Publishing date: September 2020

Journal Club manager: Marta Pazos


Author(s): Henry Marshall (1), Sean Mullany (2), Ayub Qassim (2), Mark Hassall (2), Owen Siggs (2), Bronwyn Ridge (2), Thi Nguyen (2), Mona Awadalla (2), Nick Andrew (3), Paul Healey (4), Ashish Agar (5), Anna Galanopoulos (6), Alex Hewitt (7), Stuart Macgregor (8), Stuart Graham (9), Richard Mills (2), John Landers (2), Robert Casson (10), Jamie Craig (2)

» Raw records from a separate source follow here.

-- ==== Sys2Proof/Machine/Bringup.lean ====
section
/-! DEFINITION. Link fault and the bring-up, loss, re-form and Dormant of the network ports (chapter 04, R86 to R94, with R79,
R100, R112, R113 and R497). -/

namespace Sys2Proof.Machine

/-! ## Link fault toward the MAC (R93, R112, R113) -/

/-- The powered lanes of the span of a port send remote-fault sequences under LOCAL and idle under REMOTE (R112). -/
def State.signalFault (s : State) (b p : Nat) : State :=
  let v := s.rdf (offMacFault b p) 31 30
  let lanes := (s.runLanes b p).filter fun l => s.allLanes b [l] s.laneOn
  if v = 0 then s else s.emit (.faultSignal (s.portNo (16 * b + p)) (v == 2) lanes)

/-- A frame that a lost lane cut after some bytes of it: truncated on the wire, not transmitted (R93). -/
def State.frameCut (s : State) (b p i sent : Nat) : State :=
  let s := s.cutCount b p sent
  let s := if (s.mac (16 * b + p)).openTx.map (·.copy) = some i then s.openEnd b p else s
  (s.dropTel (s.posN b) 6).discardCopy i

/-- The frame that a port has sent in part is truncated where it stands (R93). -/
def State.cutOpen (s : State) (b p : Nat) : State :=
  match (s.mac (16 * b + p)).openTx with
  | some o => s.frameCut b p o.copy o.sent
  | none => s

/-- MAC.FAULT.LINK_FAULT goes to a value. Each transition to LOCAL or REMOTE raises its event and counts; from REMOTE to LOCAL
too, where R113 speaks of leaving NONE alone and the counter of every transition (DESIGN CHOICE, assumption 74). The return to
NONE raises EVT_MAC_FAULT_CLEAR. Leaving NONE starts FAULT_HOLD_MS under FAULT_ACTION 0 and 3 (R93, R113); under LOCAL a frame
sent in part is truncated. -/
def State.linkFault (s : State) (b p v : Nat) : State :=
  let old := s.rdf (offMacFault b p) 31 30
  if old = v then s else
  let s := s.wrf (offMacFault b p) 31 30 v
  if v = 0 then
    ((s.raiseEvt (offMacEvt b p) 7).stopTimer (.faultHold (16 * b + p))).portMod b p fun q => { q with holdOver := false }
  else
    let s := if v = 1 then s.cutOpen b p else s
    let s := (s.unsignal b p).raiseEvt (offMacEvt b p) (if v = 1 then 3 else 4)
    let s := (s.stat b p (if v = 1 then 59 else 60) 1).signalFault b p
    let fa := s.rdf (offPortForm b p) 27 26
    if old = 0 ∧ (fa = 0 ∨ fa = 3) then
      s.startTimer (.faultHold (16 * b + p)) (ms (max 1 (s.rdf (offPortForm b p) 25 16)))
    else s

/-- R112: an ACTIVE port begins or ceases to receive remote-fault sequences. -/
def execRemoteFaultChange (b : BedIx) (p : LocalIx) (remote : Bool) (s : State) : Host.Outcome State Fault Refusal :=
  if s.pActive b p then .next (s.linkFault b p (if remote then 2 else 0)) else .next s

/-! ## Transitions of R86 -/

/-- A port enters DETECT: its span's lanes are powered, those that waited for it among them, and the DETECT timer starts. -/
def State.toDetect (s : State) (b p : Nat) : State :=
  let s := s.pGo b p 1
  let s := s.onLanes b (s.runLanes b p) fun s base =>
    ((s.lanePower base true).laneUntrain base).laneMod base fun l => { l with out := false }
  (s.startTimer (.portStage (16 * b + p)) (s.tmo (offPortTimeout1 b p) 15 0)).signalFault b p

/-- A port enters LOCK. -/
def State.toLock (s : State) (b p : Nat) : State :=
  (s.pGo b p 3).startTimer (.portStage (16 * b + p)) (s.tmo (offPortTimeout1 b p) 31 16)

/-- A port goes Dormant as a whole: every lane of the span it left DISABLED with. Leaving ACTIVE it takes link fault (R94). -/
def State.toDormant (s : State) (b p : Nat) : State :=
  let s := ((s.pGo b p 9).stopTimer (.portStage (16 * b + p))).stopTimer (.gap (16 * b + p))
  let s := (s.stopTimer (.reformLimit (16 * b + p))).linkFault b p 1
  s.onLanes b (s.fullLanes b p) fun s base => s.laneDormant base

/-- DISABLED is left when the line island is ON and FORM is valid and nonzero (R86). A lane of the span that is in TEST stays in
it and counts as any other powered lane of the span: the spec gives TEST no end there (DESIGN CHOICE, assumption 75). -/
def State.leaveDisabled (s : State) (b p : Nat) : State :=
  let f := s.pForm b p
  if s.pState b p = 0 ∧ f ≠ 0 ∧ s.lineOn then
    let s := s.portMod b p fun q => { q with form := f, fec := s.pFec b p }
    let s := (s.pStat b p 3 0 f).pStat b p 7 4 p
    if s.rdb (offPortForm b p) 31 then
      (s.pGo b p 9).onLanes b (spanLanes p f) fun s base => (s.lanePower base true).laneDormant base
    else s.toDetect b p
  else s
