-- ==== Sys2Proof/Machine/Time.lean ====
section
/-! DEFINITION. Time-base commands, timed actions, time inputs and outputs, monitors, paired bases and the transmit
timestamp queues (chapter 11, R271 to R299), and the tick of the time unit (R270). Bases are numbered 0 to 7, trackers 8 and 9. -/

namespace Sys2Proof.Machine

/-- Registers of a base or tracker. -/
def tbCtl (k : Nat) : Nat := tbReg k 0
def tbInt (k : Nat) : Nat := tbReg k 0x4
def tbFracReg (k : Nat) : Nat := tbReg k 0x8
def tbLimit (k : Nat) : Nat := tbReg k 0xC
def tbCmd (k : Nat) : Nat := tbReg k 0x10
def tbArg (k i : Nat) : Nat := tbReg k (0x14 + 4 * i)
def tbUnlock (k : Nat) : Nat := tbReg k 0x24
def tbRefused (k : Nat) : Nat := tbReg k 0x28
def tbNowReg (k : Nat) : Nat := tbReg k 0x30

/-! ## Addends and captures (R271, R273) -/

/-- An addend lies within 1.6 ns × (1 ± 10^-3). -/
def addendOk (a : Nat) : Bool := decide (15984 * 2 ^ 32 ≤ 10000 * a) && decide (10000 * a ≤ 16016 * 2 ^ 32)

/-- A write of ADDEND_FRAC commits the pair, or is refused; the two registers then read the addend in force. -/
def State.addendWrite (s : State) (k : Nat) (v : Word) : State :=
  let a := s.rdf (tbInt k) 3 0 * 2 ^ 32 + v.toNat
  let s := if addendOk a then s.tbMod k fun b => { b with addend := a }
    else (s.wrb (tbCtl k) 27 true).raiseEvt offTimeEvt 2
  (s.wr (tbInt k) (w32 ((s.tb k).addend / 2 ^ 32))).wr (tbFracReg k) (w32 (s.tb k).addend)

/-- R271: ADDEND_FRAC is written. -/
def execAddendWrite (k : Fin 10) (v : Word) (s : State) : Host.Outcome State Fault Refusal :=
  .next (s.cfg (tbFracReg k) fun s => s.addendWrite k v)

/-- A read of NOW_NS captures the base's value. -/
def State.nowCapture (s : State) (k : Nat) : State := s.wrs (tbNowReg k) (nowWords (s.tb k).val)

/-- CAPTURE_ALL.GO: DONE clears and, the capture made, sets. -/
def State.captureAll (s : State) : State :=
  ((List.range 8).foldl (fun s k => s.wrs (offTimeCap k 0) (nowWords (s.tb k).val)) s).wrb offTimeCaptureAll 30 true

/-- R273: CAPTURE_ALL.GO is written. -/
def execCaptureAll (s : State) : Host.Outcome State Fault Refusal :=
  .next (s.cfg offTimeCaptureAll fun s => s.captureAll)

/-! ## Timed actions (R290 to R293) -/

/-- The key of an action slot. -/
def actKey (k slot : Nat) : Nat := 256 * k + slot

/-- An action slot. -/
def State.act (s : State) (a : Nat) : ActSlot := sget (fun _ => {}) s.time.slots a

/-- An action slot is changed. -/
def State.actMod (s : State) (a : Nat) (f : ActSlot → ActSlot) : State :=
  s.timeMod fun t => { t with slots := smod (fun _ => {}) t.slots a f }

/-- T of a slot. -/
def ActSlot.time (a : ActSlot) : Nat := (a.sec * 1000000000 + a.ns) * nsUnit

/-- A slot with another T. -/
def ActSlot.setTime (a : ActSlot) (t : Nat) : ActSlot := { a with sec := tbSec t, ns := tbNs t }

/-- A pulse is put on an event-fabric line. -/
def State.pulse (s : State) (line : Nat) : State :=
  { s with fabric := smod (fun _ => 0) s.fabric line (· + 1) }

/-- A pulse starts on a PPS output whose EN is 1: WIDTH from now (R297). -/
def State.ppsPulse (s : State) (j : Nat) : State :=
  let c := s.rd (offPpsOutCtl j)
  if !bit 31 c then s
  else (s.emit (.ppsLevel j (!bit 30 c))).startTimer (.ppsOut j) (max 16 (fld 29 0 c))

/-- What a slot does when it fires (R290). -/
def State.actDo (s : State) (a : Nat) : State :=
  let w := (s.act a).w4
  let s := if bit 23 w then s.pulse (fld 21 16 w) else s
  let s := if bit 15 w then s.ppsPulse (fld 14 14 w) else s
  let s := if bit 13 w then s.raiseEvt offTimeEvt 4 else s
  s.actMod a fun x => { x with runs := (x.runs + 1) % 2 ^ 32 }

/-- A slot fires on time: a one-shot disarms, a periodic slot takes T + P. -/
def State.actFire (s : State) (a : Nat) : State :=
  (s.actDo a).actMod a fun x =>
    if x.period = 0 then { x with armed := false } else x.setTime (x.time + x.period * nsUnit)

/-- A slot fires late at a tick of value v: LATE, LATENESS; a periodic slot takes the first T + n P after v (R291). -/
def State.actLate (s : State) (a v : Nat) : State :=
  let x := s.act a
  let s := ((s.actDo a).raiseEvt offTimeEvt 5).actMod a fun x =>
    { x with late := true, lateness := min 0xFFFFFFFF ((v - x.time) / nsUnit) }
  s.actMod a fun y =>
    if x.period = 0 then { y with armed := false }
    else
      let p := x.period * nsUnit
      y.setTime (x.time + ((v - x.time) / p + 1) * p)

1 Department of Ophthalmology, Flinders University, Adelaide, South Australia, Australia. Electronic address: h.n.marshall@outlook.com.
2 Flinders University.
3 University of Adelaide, Adelaide, South Australia.
4 University of Sydney, Sydney, Australia.
5 University of New South Wales, New South Wales, Sydney, Australia.
6 University of Adelaide.
7 University of Tasmania, Tasmania, Australia.
8 QIMR Berghofer Medical Research Institute, Herston, Brisbane, Australia.
9 Macquarie University, Sydney, Australia.
10 The University of Adelaide.

PURPOSE: To investigate the association between cardiovascular disease and baseline structural defects and longitudinal disease progression in glaucoma.

DESIGN: Prospective longitudinal cohort study of pre-perimetric and perimetric glaucoma.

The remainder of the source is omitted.